When she goes on a mission, she will go through the temple which means she will be wearing garments. I know people should not get married if they can't accept each other as they are. We had a long distant relationship for 3 years. That my heavenly father hates my decision to marry my husband. The thing is, even though no one else trusted my decision, I prayed about it daily for our entire relationship. If she is motivated enough to want to go on a mission, she will likely not settle for having a second class "eternal companion" you who is a convert or one who cannot be sealed to her for eternity. I intend to spend some quality time in the temple, with my bishop, and with close family and friends as I think and pray my way through this decision, but I would also value your insights into this. Somewhere down the road, you will find another girl who will be a much better match for you. I agree, girls, it can be a challenge to find time together. I wish you all well on your recovery from this particularly vile church.
As a budding feminist, I left the church in my teens. I see a future with him but I'm not sure whether I can handle it. Great payback for my support during residency and multiple moves. He is living with the health effects from working upwards of hrs a week. Patriarchal leadership is something that most women in the world valued until recently, but it is still a chief value with Mormons. If so, you have a chance. After reading all these comments I now know that life will be even harder when he will be in residency My boyfriend and I are getting engaged next month. I feel I am not appreciated and valued as a wife. But I also know that He loves us so much that He would never take away our ability to choose for ourselves.

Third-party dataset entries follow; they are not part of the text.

-- ==== Sys2Proof/Machine/State.lean ====
section
/-! DEFINITION. The state of the block, of its environment (the time counter, the ports, the host) and of
the two observations, as plain data; what makes the machine stop; the state after reset. -/

namespace Sys2Proof.Machine

/-- `PHASE` (10_state.md R39). The codes 5, 6 and 7 never occur and cannot be written down (93 U11, log
22). -/
inductive Phase where
  /-- After reset; no device id yet. -/
  | unconfigured
  /-- Configured, no command in progress. -/
  | idle
  /-- A command is in progress and the deadline is about to be tested. -/
  | check
  /-- A frame is being played on the pin. -/
  | drive
  /-- An illegal command word was presented. -/
  | fault
deriving DecidableEq, Repr

/-- The 3-bit code of a phase (10_state.md R39). -/
def Phase.code : Phase → BitVec 3
  | .unconfigured => 0#3
  | .idle => 1#3
  | .check => 2#3
  | .drive => 3#3
  | .fault => 4#3

/-- One segment of the observation `TRACE`: a level and the entry's time in microseconds (10_state.md
R52). -/
structure Segment where
  level : Level
  ticks : Entry
deriving DecidableEq, Repr

/-- The input ports but `time_now` (10_state.md R54), as levels the host holds. -/
structure Inputs where
  rst : Bool
  cfgValid : Bool
  cfgId : BitVec 16
  cmdValid : Bool
  cmdWord : BitVec 16
  cmdDuration : Duration
deriving DecidableEq, Repr

/-- Nothing offered and `rst` released. -/
def Inputs.quiet : Inputs := ⟨false, false, 0#16, false, 0#16, 0#32⟩

/-- When the host makes its next port change. DESIGN CHOICE (log 8). -/
inductive Moment where
  /-- At a time of the counter (at once, if it has passed), whatever the block is doing. -/
  | atTime (t : Ticks)
  /-- `d` ticks after the block has become free: its last offer taken, no command in progress. -/
  | whenFree (d : Ticks)
deriving DecidableEq, Repr

/-- One port change the host will make. -/
structure HostEvent where
  moment : Moment
  inputs : Inputs
deriving DecidableEq, Repr

/-- The entries that have been written: pairs of an entry index and the entry, indices rising. One cell is
one 16-bit entry, the spec's only unit of access (20_memory.md R70, log 1). -/
abbrev Cells := List (Nat × Entry)

/-- The frame buffer (10_state.md R48). An entry that is not listed holds any value (10_state.md R56,
20_memory.md R77, 93 U6): a free value, numbered by `draw` (log 2). -/
structure Memory where
  /-- The entries written since reset. -/
  cells : Cells
  /-- The number of the draw that the other entries were given at reset: the model's own (log 2). -/
  draw : Nat
deriving DecidableEq, Repr

/-- The frame buffer with every entry unspecified, as a reset leaves it (10_state.md R56). -/
def Memory.unspecified (draw : Nat) : Memory := ⟨[], draw⟩

/-- The state (10_state.md R30, R45, R52 to R54). -/
@[ext]
structure State where
  /-- `DEVICE_ID` (10_state.md R31). -/
  deviceId : BitVec 16
  /-- `CHAN` (10_state.md R32). -/
  chan : BitVec 4
  /-- `CMD` (10_state.md R33). -/
  cmd : BitVec 4
  /-- `STRENGTH`, the effective strength (10_state.md R34). -/
  strength : BitVec 8
  /-- `CHK` (10_state.md R35). -/
  chk : BitVec 8
  /-- `DEADLINE` (10_state.md R36). -/
  deadline : Ticks
  /-- `PHASE` (10_state.md R39). -/
  phase : Phase
  /-- `IDX` (10_state.md R40). -/
  idx : EntryIndex
  /-- `LEVEL` (10_state.md R41). -/
  level : Level
  /-- `TX_OUT` (10_state.md R42). -/
  txOut : Level
  /-- `FAULT_CAUSE` (10_state.md R43). -/
  faultCause : FaultCause
  /-- `FRAME_LEN` (10_state.md R44). -/
  frameLen : BitVec 8
  /-- `FRAME` (10_state.md R48). -/
  frame : Memory
  /-- `TIME`, on port `time_now` (10_state.md R45): the environment's. -/
  time : Ticks
  /-- The input ports (10_state.md R54): the host's. -/
  inputs : Inputs
  /-- The port changes the host will still make, the next one first: the model's own (log 8). -/
  host : List HostEvent
  /-- The observation `TRACE` (10_state.md R52). -/
  trace : List Segment
  /-- For each segment of `TRACE`, the time at which it began: the model's own, from which the waveform of
  10_state.md R52 knows when each command played (log 31). -/
  starts : List Ticks
  /-- The observation `FRAMES` (10_state.md R53). -/
  frames : Nat
  /-- How many free values have been drawn: the model's own (logs 2, 4, 7). -/
  draws : Nat
deriving DecidableEq, Repr

/-- Why the machine stops with a fault. The block's own faults are not here: they are the phase FAULT, a
next state (60_exceptions.md R256). -/
inductive Fault where
  /-- Raised in phase DRIVE with `IDX` above `FRAME_LEN`: neither step of 41_pulse_driver.md R172 and R175
  is enabled. Safe: no reachable state has it (log 15). -/
  | noStepEnabled
deriving DecidableEq, Repr

/-- Why the machine refuses to go on. -/
inductive Refusal where
  /-- An instruction without a meaning, by its mnemonic. No arm answers with it. Safe. -/
  | notModelled (mnemonic : String)
  /-- Raised by command acceptance when `TIME` would run past 2^64 - 1 before the command ends: "a model
  refuses such a launch" (42 R204, 93 U3, log 13). Safe. -/
  | clockOverflow
  /-- Raised by any other step that would take `TIME` past 2^64 - 1: a `time_now` that decreases is refused
  (93 U14, log 14). Safe. -/
  | clockWrap
deriving DecidableEq, Repr

/-- What one step answers. -/
abbrev Result := Host.Outcome State Fault Refusal

/-- The state right after reset (10_state.md R56). `deviceId` to `deadline` have no reset value in the
spec and are 0 by DESIGN CHOICE (log 3), `time` likewise (log 5); every entry of the frame is a free
value (log 2); the ports and the host are quiet (log 8); `draws` starts at 0 (log 4). -/
def State.reset : State where
  deviceId := 0#16
  chan := 0#4
  cmd := 0#4
  strength := 0#8
  chk := 0#8
  deadline := 0#64
  phase := .unconfigured
  idx := 0#7
  level := low
  txOut := Config.txIdle
  faultCause := .none
  frameLen := 0#8
  frame := .unspecified 0
  time := 0#64
  inputs := .quiet
  host := []
  trace := []
  starts := []
  frames := 0
  draws := 0

end Sys2Proof.Machine
end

I am struggling with keeping our worlds overlapping.
I had no idea how hard it could get. I think nothing really prepared either of us for fellowship though. However, you might be lucky to not have the experience I did. And sometimes I think we equate easiness with happiness. They even refrain from tea and coffee. It seems like a minor point, but I have noticed that every Mormon girl who disobeys the Mormon direction to avoid coffee has something majorly wrong with her. There are plenty of marriages between Mormons and non-Mormons. As an atheist with Buddhist undertones who married a non-practicing, god-believing Mormon at the height of his questioning, I find this so interesting to me. There is rarely minute that goes by where I am not thinking about him in some way. The church can be a very cruel place for single people.

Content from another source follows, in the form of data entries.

/-- Deadline test: into DRIVE or back to IDLE (42_transmitter_session.md R198). -/
theorem deadlineTest_cases {tm : Config.Timing} {s t : State} (h : deadlineTest tm s = .next t) :
    s.time.toNat + tm.tChk < 2 ^ 64 ∧
    (s.time.toNat + tm.tChk < s.deadline.toNat ∧
      t = { s with
        time := s.time + BitVec.ofNat 64 tm.tChk, level := low, phase := .drive, idx := 0#7 } ∨
     s.deadline.toNat ≤ s.time.toNat + tm.tChk ∧
      t = { s with time := s.time + BitVec.ofNat 64 tm.tChk, phase := .idle }) := by
  unfold deadlineTest at h
  split at h
  · cases h
  · rename_i now hadv
    obtain ⟨hroom, rfl⟩ := advance_eq_some.mp hadv
    have htime := time_add_toNat hroom
    refine ⟨hroom, ?_⟩
    dsimp only at h
    split at h
    · rename_i hlt
      cases h
      rw [BitVec.lt_def, htime] at hlt
      exact .inl ⟨hlt, rfl⟩
    · rename_i hlt
      cases h
      rw [BitVec.lt_def, htime] at hlt
      exact .inr ⟨by omega, rfl⟩

theorem deadlineTest_pass {tm : Config.Timing} {s : State}
    (hroom : s.time.toNat + tm.tChk < 2 ^ 64) (hlt : s.time.toNat + tm.tChk < s.deadline.toNat) :
    deadlineTest tm s = .next { s with
      time := s.time + BitVec.ofNat 64 tm.tChk, level := low, phase := .drive, idx := 0#7 } := by
  unfold deadlineTest
  rw [advance_eq_some.mpr ⟨hroom, rfl⟩]
  dsimp only
  rw [if_pos]
  rw [BitVec.lt_def, time_add_toNat hroom]
  exact hlt

theorem deadlineTest_fail {tm : Config.Timing} {s : State}
    (hroom : s.time.toNat + tm.tChk < 2 ^ 64) (hge : s.deadline.toNat ≤ s.time.toNat + tm.tChk) :
    deadlineTest tm s = .next { s with
      time := s.time + BitVec.ofNat 64 tm.tChk, phase := .idle } := by
  unfold deadlineTest
  rw [advance_eq_some.mpr ⟨hroom, rfl⟩]
  dsimp only
  rw [if_neg]
  rw [BitVec.lt_def, time_add_toNat hroom]
  omega

/-- The step of phase DRIVE: an entry or the frame end (41_pulse_driver.md R171). -/
theorem driveStep_cases {tm : Config.Timing} {s t : State} (h : driveStep tm s = .next t) :
    (s.idx.toNat < s.frameLen.toNat ∧ entryStep tm s = .next t) ∨
    (s.idx.toNat = s.frameLen.toNat ∧ t = frameEndStep s) := by
  unfold driveStep at h
  split at h
  · rename_i hlt
    exact .inl ⟨hlt, h⟩
  · split at h
    · rename_i heq
      cases h
      exact .inr ⟨heq, rfl⟩
    · cases h

/-- A step of the loop in a busy phase is the test or the driver (42_transmitter_session.md R197). -/
theorem loopStep_cases {tm : Config.Timing} {s t : State} (hb : s.busy = true)
    (h : loopStep tm s = .next t) :
    (s.phase = .check ∧ deadlineTest tm s = .next t) ∨
    (s.phase = .drive ∧ driveStep tm s = .next t) := by
  unfold loopStep at h
  rcases busy_iff.mp hb with hp | hp <;> rw [hp] at h
  · exact .inl ⟨hp, h⟩
  · exact .inr ⟨hp, h⟩

/-! ### Waiting -/

theorem waitFreely_time_le (s : State) : s.time.toNat ≤ s.waitFreely.time.toNat := by
  have h := s.time.isLt
  show s.time.toNat ≤ (s.time + BitVec.ofNat 64 _).toNat
  rw [time_add_toNat]
  · omega
  · have := Nat.min_le_right (Config.idleTicks s.draws).toNat (2 ^ 64 - 1 - s.time.toNat)
    omega

/-- A wait changes the time, the host's plan and the count of free values only, and time does not go back
(42_transmitter_session.md R209). -/
theorem waitStep_cases {s t : State} (h : waitStep s = .next t) :
    t = { s with time := t.time, host := t.host, draws := t.draws } ∧
      s.time.toNat ≤ t.time.toNat := by
  unfold waitStep at h
  split at h
  · cases h
    exact ⟨rfl, le_later _ _⟩
  · split at h
    · cases h
      exact ⟨rfl, waitFreely_time_le s⟩
    · split at h
      · cases h
      · rename_i later hadv
        obtain ⟨hroom, rfl⟩ := advance_eq_some.mp hadv
        cases h
        refine ⟨rfl, ?_⟩
        dsimp only
        rw [time_add_toNat hroom]
        omega
  · cases h
    exact ⟨rfl, waitFreely_time_le s⟩

/-! ### The step -/

theorem step_reset {s : State} (hr : s.inputs.rst = true) (hn : s.inReset = false) :
    step s = .next s.resetStep := by
  unfold step State.nextAction
  simp only [hr, hn, Bool.not_false, Bool.and_self, if_true]

theorem step_portChange {s : State} {p : Inputs} {rest : List HostEvent}
    (hr : s.inputs.rst = true → s.inReset = true) (hd : s.dueEvent = some (p, rest)) :
    step s = .next (s.drivePorts p rest) := by
  have hf : (s.inputs.rst && !s.inReset) = false := by
    cases h : s.inputs.rst
    · rfl
    · simp [hr h]
  unfold step State.nextAction
  rw [hf, hd]
  rfl

theorem step_loop {s : State} (hb : s.busy = true) (hr : s.inputs.rst = false)
    (hd : s.dueEvent = none) : step s = loopStep Config.taken s := by
  unfold step State.nextAction
  rw [hr, hd, hb]
  rfl

/-- At a handshake the step runs the decoded instruction, or takes the fault of an illegal word. -/
theorem step_transfer {s : State} {o : Offer} (hd : s.dueEvent = none)
    (ho : s.handshake = some o) :
    step s = match decodeOffer o with
      | .legal i => exec i (s.lower o)
      | .illegal cause => .next ((s.lower o).takeFault cause) := by
  have hr : s.inputs.rst = false := by
    rcases handshake_eq_some.mp ho with ⟨-, h, -⟩ | ⟨-, h, -⟩ <;> exact h
  have hb : s.busy = false := by
    cases h : s.busy
    · rfl
    · rw [handshake_none_of_busy h] at ho
      cases ho
  unfold step State.nextAction
  rw [hr, hd, hb, ho]
  rfl

theorem step_wait {s : State} (hr : s.inputs.rst = true → s.inReset = true)
    (hd : s.dueEvent = none) (hb : s.busy = false) (ho : s.handshake = none) :
    step s = waitStep s := by
  have hf : (s.inputs.rst && !s.inReset) = false := by
    cases h : s.inputs.rst
    · rfl
    · simp [hr h]
  unfold step State.nextAction
  rw [hf, hd, hb, ho]
  rfl

/-- A command's handshake, as the acceptance of the word offered. -/
theorem step_accept {s : State} (hp : s.phase = .idle) (hr : s.inputs.rst = false)
    (hv : s.inputs.cmdValid = true) (hd : s.dueEvent = none) :
    step s = accept Config.taken s.inputs.cmdWord s.inputs.cmdDuration
      { s with inputs := { s.inputs with cmdValid := false } } := by
  rw [step_transfer hd (handshake_eq_some.mpr (.inr ⟨hp, hr, hv, rfl⟩))]
  simp only [decodeOffer, State.lower]
  cases h : decodeCommand s.inputs.cmdWord s.inputs.cmdDuration with
  | legal i => exact (exec_of_decode h _).trans (offerCommand_ready _ _ hp hr)
  | illegal c =>
    rcases decodeCommand_illegal h with ⟨hc, rfl⟩ | ⟨hc, hk, rfl⟩ <;> simp [accept, *]

/-- A configuration's handshake. -/
theorem step_configure {s : State} (hp : s.phase = .unconfigured) (hr : s.inputs.rst = false)
    (hv : s.inputs.cfgValid = true) (hd : s.dueEvent = none) :
    step s = .next { s with
      inputs := { s.inputs with cfgValid := false }, deviceId := s.inputs.cfgId, phase := .idle } := by
  rw [step_transfer hd (handshake_eq_some.mpr (.inl ⟨hp, hr, hv, rfl⟩))]
  exact execConfigure_ready _ hp hr

/-- What a step can do: the six kinds of step that answer a next state (42_transmitter_session.md R210). -/
theorem step_cases {s t : State} (h : step s = .next t) :
    (s.inputs.rst = true ∧ s.inReset = false ∧ t = s.resetStep) ∨
    (∃ p rest, (s.inputs.rst = true → s.inReset = true) ∧ s.dueEvent = some (p, rest) ∧
      t = s.drivePorts p rest) ∨
    (s.inputs.rst = false ∧ s.dueEvent = none ∧ s.busy = true ∧
      loopStep Config.taken s = .next t) ∨
    (s.inputs.rst = false ∧ s.dueEvent = none ∧ s.phase = .unconfigured ∧
      s.inputs.cfgValid = true ∧
      t = { s with
        inputs := { s.inputs with cfgValid := false }, deviceId := s.inputs.cfgId,
        phase := .idle }) ∨
    (s.inputs.rst = false ∧ s.dueEvent = none ∧ s.phase = .idle ∧ s.inputs.cmdValid = true ∧
      accept Config.taken s.inputs.cmdWord s.inputs.cmdDuration
        { s with inputs := { s.inputs with cmdValid := false } } = .next t) ∨
    ((s.inputs.rst = true → s.inReset = true) ∧ s.dueEvent = none ∧ s.busy = false ∧
      s.handshake = none ∧ waitStep s = .next t) := by
  by_cases hreset : s.inputs.rst = true ∧ s.inReset = false
  · rw [step_reset hreset.1 hreset.2] at h
    cases h
    exact .inl ⟨hreset.1, hreset.2, rfl⟩
  have hr : s.inputs.rst = true → s.inReset = true := by
    intro hr
    cases hi : s.inReset
    · exact absurd ⟨hr, hi⟩ hreset
    · rfl
  right
  cases hd : s.dueEvent with
  | some e =>
    obtain ⟨p, rest⟩ := e
    rw [step_portChange hr hd] at h
    cases h
    exact .inl ⟨p, rest, hr, rfl, rfl⟩
  | none =>
    right
    cases hb : s.busy with
    | true =>
      have hr' : s.inputs.rst = false := by
        cases hrst : s.inputs.rst
        · rfl
        · have := (inReset_iff.mp (hr hrst)).1
          rw [busy_iff, this] at hb
          simp at hb
      rw [step_loop hb hr' hd] at h
      exact .inl ⟨hr', rfl, rfl, h⟩
    | false =>
      right
      cases ho : s.handshake with
      | none =>
        rw [step_wait hr hd hb ho] at h
        exact .inr (.inr ⟨hr, rfl, rfl, rfl, h⟩)
      | some o =>
        rcases handshake_eq_some.mp ho with ⟨hp, hr', hv, -⟩ | ⟨hp, hr', hv, -⟩
        · rw [step_configure hp hr' hv hd] at h
          cases h
          exact .inl ⟨hr', rfl, hp, hv, rfl⟩
        · rw [step_accept hp hr' hv hd] at h
          exact .inr (.inl ⟨hr', rfl, hp, hv, h⟩)

end Sys2Proof.Machine
end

These exclusions, dictated by doctrine, hold the potential to create wedges between you, both immediately, and in the long term. I do nearly all of the parenting fortunately we only have one child -- we both agree that this lifestyle is too demanding for more and find that my husband's crazy hours and the energy drain of the job make me yearn to connect with other wives that relate.
Sexually, risque and the such is essentially the same as baptists and fundamental Christians.